Azure Blob storage file source with Azure Queue Storage (legacy)
Important
This documentation has been retired and might not be updated. The products, services, or technologies mentioned in this content are no longer supported. See What is Auto Loader?.
The ABS-AQS connector provides an optimized file source that uses Azure Queue Storage (AQS) to find new files written to an Azure Blob storage (ABS) container without repeatedly listing all of the files. This provides two advantages:
- Lower latency: no need to list nested directory structures on ABS, which is slow and resource intensive.
- Lower costs: no more costly LIST API requests made to ABS.
Note
The ABS-AQS source deletes messages from the AQS queue as it consumes events. If you want other pipelines to consume messages from this queue, set up a separate AQS queue for the optimized reader. You can set up multiple Event Grid Subscriptions to publish to different queues.
Use the ABS-AQS file source
To use the ABS-AQS file source you must:
Set up ABS event notifications by leveraging Azure Event Grid Subscriptions and route them to AQS. See Reacting to Blob storage events.
Specify the
fileFormat
andqueueUrl
options and a schema. For example:spark.readStream \ .format("abs-aqs") \ .option("fileFormat", "json") \ .option("queueName", ...) \ .option("connectionString", ...) \ .schema(...) \ .load()

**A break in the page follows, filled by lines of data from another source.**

-- ==== Sys2Proof/Tests/Slice0.lean ====
section
/-! SUPPORT. The model's own tests: what the well-formedness check refuses, examples that the manual works out,
and for each statement with hypotheses concrete states and operands that meet them, clause by clause and at the
ends of their ranges. -/

namespace Sys2Proof.Tests

open Sys2Proof Sys2Proof.Machine

/-! ### States and Frames to test with -/

/-- The part right after its load, CLOSED. -/
def live : State := { State.reset with power := .running }

/-- A Frame of these bytes at lane width 1, or of some edges. -/
def frame (bs : List Byte) : Frame := Frame.ofBytes .one bs

def ticks (n : Nat) : Frame := Frame.ofBytes .one [] n

/-- A port that takes every Frame a host sends it at one lane. -/
def takesAll (s : State) (p : Port) : Prop := ∀ bs tail, s.takes p (Frame.ofBytes .one bs tail)

/-- Edges of a Frame that fell before the release of RESET. -/
def cutShort (n : Nat) : Frame := ⟨[], n, none, .released⟩

/-- An open Session in a state, with a target. -/
def session (x : ProceedingsState) (t : Option (Target × Party)) (clock : Nat) : State :=
  { live with
    inPeriod := true
    proc := { startProceedings with
      state := x
      target := t
      session := 1
      clock := clock
      recording := x.records } }

/-- The same at a Block Boundary that is open. -/
def opening (x next : ProceedingsState) (t : Option (Target × Party)) : State :=
  { session x t 480 with inPeriod := false, stage := .turned next none }

/-- A stored Block of a Sequence. -/
def take (q : Nat) (c : BlockClass) : Block :=
  ⟨.audio, c, .w24, 0, q, 1, 0, 480 * q, 1, 0, none, 480 * q + 479, [], []⟩

/-- A port A Reader that follows, with a Block to read and one to release. -/
def follower (r : Retention) : Reader :=
  { startReader with state := .following, retention := some r, read := 5, release := 4, mark := 0 }

/-- A ring of the Blocks 4 and 5, followed by port A. -/
def reading (r : Retention) : State :=
  { live with
    ring := { startRing with next := 6, blocks := [take 4 .opened, take 5 .opened] }
    readers := ⟨follower r, startReader⟩ }

/-- A transfer of some edges in flight on port A. -/
def inFlight (d : Delivery) (bytes : List Byte) (edges : Nat) (cut : Option Nat) : State :=
  { reading .yielding with readers :=
    ⟨{ follower .yielding with flight := some ⟨d, bytes, .one, edges, cut⟩ }, startReader⟩ }

/-- A ring of some Blocks that a BINDING Reader keeps. -/
def filled (n : Nat) (gap : Option PendingGap) : State :=
  { live with
    ring := { startRing with next := n, blocks := List.replicate n (take 0 .opened), gap := gap }
    readers := ⟨{ follower .binding with release := 0, read := 0 }, startReader⟩ }

def noted : Mark := ⟨0, .note, .portA, 0, none, 0, none, false, false⟩

/-- A Mark List of some Marks that a BINDING Reader keeps. -/
def filledMarks (n lost : Nat) : State :=
  { live with
    marks := ⟨List.replicate n noted, n, lost, if lost = 0 then none else some 7⟩
    readers := ⟨{ follower .binding with release := 0, read := 0 }, startReader⟩ }

def oneGap : PendingGap := ⟨1, false, 0, 0, .w24, 479⟩

/-! ### What is not well formed (R55, R171, R197) -/

theorem test_long_link_frame_refused :
    (Instr.linkFrame 0 (.started (List.replicate 117 false))).wellFormed = false := by decide

theorem test_long_lock_frame_refused :
    (Instr.linkLock 0 (.started (List.replicate 117 false))).wellFormed = false := by decide

theorem test_long_seek_frame_refused :
    (Instr.linkSeekTimeout 0 (.started (List.replicate 117 false))).wellFormed = false := by decide

theorem test_long_relock_frame_refused :
    (Instr.linkRelock 0 (.started (List.replicate 117 false))).wellFormed = false := by decide

theorem test_long_down_frame_refused :
    (Instr.linkDown 0 (.started (List.replicate 117 false))).wellFormed = false := by decide

theorem test_gain_order_twice_refused : (Instr.pendingGainApply [3, 3]).wellFormed = false := by decide

theorem test_empty_load_frame_refused : (Instr.frameDuringLoad .a ⟨0, .steady⟩).wellFormed = false := by decide

theorem test_whole_short_frame_refused : (Instr.shortFrame .a ⟨8, .steady⟩).wellFormed = false := by decide

theorem test_reset_beyond_frame_refused : (Instr.status .a ⟨[], 0, none, .asserted 9⟩).wellFormed = false ∧
    (Instr.status .a ⟨[], 0, none, .asserted 8⟩).wellFormed = true ∧
    (Instr.shortFrame .a ⟨3, .asserted 4⟩).wellFormed = false := by decide

theorem test_known_code_refused : (Instr.unknownCommand .a 0xC0 (ticks 0)).wellFormed = false := by decide

/-! ### Examples of the manual -/

/-- The two frames of R2. -/
theorem test_crc_examples :
    crc8 (linkMessage 0 #v[0, 0, 0, 0]) = 0x00 ∧ crc8 (linkMessage 0 #v[0, 0, 0, 1]) = 0x07 := by
  decide +kernel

Authenticate with Azure Queue Storage and Blob storage
To authenticate with Azure Queue Storage and Blob storage, use Shared Access Signature (SAS) tokens or storage account keys. You must provide a connection string for the storage account where your queue is deployed that contains either your SAS token or access keys to your storage account. For more information, see Configure Azure Storage connection strings.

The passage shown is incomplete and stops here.